The economic cost of all this overload — across video, email, chat, and tab-switching — adds up to roughly $1 trillion in lost annual productivity globally (Speakwise, 2026). My share of that is small but felt. Yours probably is too.
What pushed me to build this: I tracked one week of YouTube watches and found I was abandoning roughly 6 in 10 within the first 90 seconds. The other 4 averaged 11 minutes of watch time for maybe 90 seconds of useful content. The math kept getting worse the more I tried to learn from videos.
A pre-watch verdict isn’t about being snobby. It’s about turning a passive medium into a queryable one — like having a research assistant skim a book before you commit to reading it. That’s exactly what youtube-verdict does, and it’s the use case Anthropic’s Skills feature was built for when they shipped it in October 2026.
why agent-mediated workflows are eating traditional UI patterns
What Exactly Is the YouTube Verdict Skill?

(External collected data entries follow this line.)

-- ==== Sys2Proof/Machine/RleEncode.lean ====
section
/-! DEFINITION. The RLE encoder below its scan (40_rle_encoder.md): dimensions, header, group packer, the runs RUN1,
RUN2, RUNN, and the end of the payload. -/

namespace Sys2Proof.Machine

/-- `CheckDims`, for a width and a height given as numbers (R121). -/
def State.checkDims (s : State) (w h : Word) : Run State :=
  if w = 0#64 ∨ h = 0#64 then .error (.err .rleEncDimZero)
  else if w.toNat * h.toNat ≠ s.inputLen then .error (.err .rleEncDimMismatch)
  else .ok { s with enc := { s.enc with eW := w, eH := h, eN := BitVec.ofNat 64 (w.toNat * h.toNat) } }

/-- `EmitHeader`: settings byte, width and height in their minimal byte counts (R123, R124). -/
def State.emitHeader (s : State) : Run State :=
  let kw := byteCount s.enc.eW.toNat
  let kh := byteCount s.enc.eH.toNat
  let settings := settingsByte s.enc.eScan s.enc.eModel (BitVec.ofNat 3 (kw - 1)) (BitVec.ofNat 3 (kh - 1))
  s.appendAll s.dest ([settings] ++ beBytes kw s.enc.eW.toNat ++ beBytes kh s.enc.eH.toNat)

/-- `Flush(dest)`: the group byte, then the staged items (R127). -/
def State.flush (s : State) : Run State := do
  let t ← s.appendAll s.dest (s.enc.g :: s.enc.gbuf.toList.take s.enc.gcnt.toNat)
  .ok { t with enc := { t.enc with g := 0#8, gcnt := 0#4 } }

/-- `Put(dest, c, b)`: stage item `b` with class `c`, writing the group out at 8 items (R127). -/
def State.put (s : State) (c : Bool) (b : Byte) : Run State :=
  let e := s.enc
  let t := { s with
    enc := { e with
      g := if c then e.g ||| (1#8 <<< e.gcnt.toNat) else e.g,
      gbuf := e.gbuf.setIfInBounds e.gcnt.toNat b, gcnt := e.gcnt + 1#4 } }
  if t.enc.gcnt.toNat = Config.groupSize then t.flush else .ok t

/-- `Put` of each byte as a counter fragment (R126). -/
def State.putDigits (s : State) : List Byte → Run State
  | [] => .ok s
  | d :: ds => do
    let t ← s.put true d
    State.putDigits t ds

/-- `EmitRun(dest, n, v)`: the counter digits of `n - 2` when `n ≥ 2`, then the value (R126). -/
def State.emitRun (s : State) (n : Nat) (v : Byte) : Run State := do
  let t ← if 2 ≤ n then s.putDigits (runDigits n) else .ok s
  t.put false v

/-- `Finalise(dest)`: one pad item if a group is open, and the group is written (R128). -/
def State.finalise (s : State) : Run State :=
  if s.enc.gcnt = 0#4 then .ok s
  else do
    let t ← s.put false Config.padLiteral
    if t.enc.gcnt = 0#4 then .ok t else t.flush

/-- RUN1: a run of length 1 into the packer (R91, R126). -/
def runRun1 (v : Byte) (s : State) : Run State := s.emitRun 1 v

/-- RUN2: a run of length 2 into the packer (R91, R126). -/
def runRun2 (v : Byte) (s : State) : Run State := s.emitRun 2 v

/-- RUNN: a run of length `n` into the packer (R91, R126). -/
def runRunn (n : Word) (v : Byte) (s : State) : Run State := s.emitRun n.toNat v

/-- RUN1 (R126). -/
def execRun1 (v : Byte) (s : State) : Host.Outcome State Fault Refusal := s.outcome (runRun1 v s)

/-- RUN2 (R126). -/
def execRun2 (v : Byte) (s : State) : Host.Outcome State Fault Refusal := s.outcome (runRun2 v s)

/-- RUNN (R126). -/
def execRunn (n : Word) (v : Byte) (s : State) : Host.Outcome State Fault Refusal := s.outcome (runRunn n v s)

end Sys2Proof.Machine
end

youtube-verdict is one of four agent skills bundled in the open-source youtube-inspector package. You give it a YouTube URL. It returns a 0–10 score with a WATCH or SKIP verdict (scores 5 and 6 are disallowed — the tool has to commit), a best-minutes range telling you which segment is actually worth watching, a substance density breakdown (concrete claims vs vague claims vs evidence shown vs pitches), and a who-should-watch / who-should-skip split.
Every flag in the report cites a verbatim transcript quote with a timestamp. If the model can’t quote it, it can’t write it. That single rule — no hallucinated criticism — was the design constraint that shaped the rest of the architecture.
Three things make the skill different from a generic “summarize this YouTube video” prompt:
- It judges, not just summarizes. A summary leaves you to decide. A verdict tells you WATCH or SKIP and shows its work. Decision fatigue is the actual problem; a structured recommendation is the actual fix.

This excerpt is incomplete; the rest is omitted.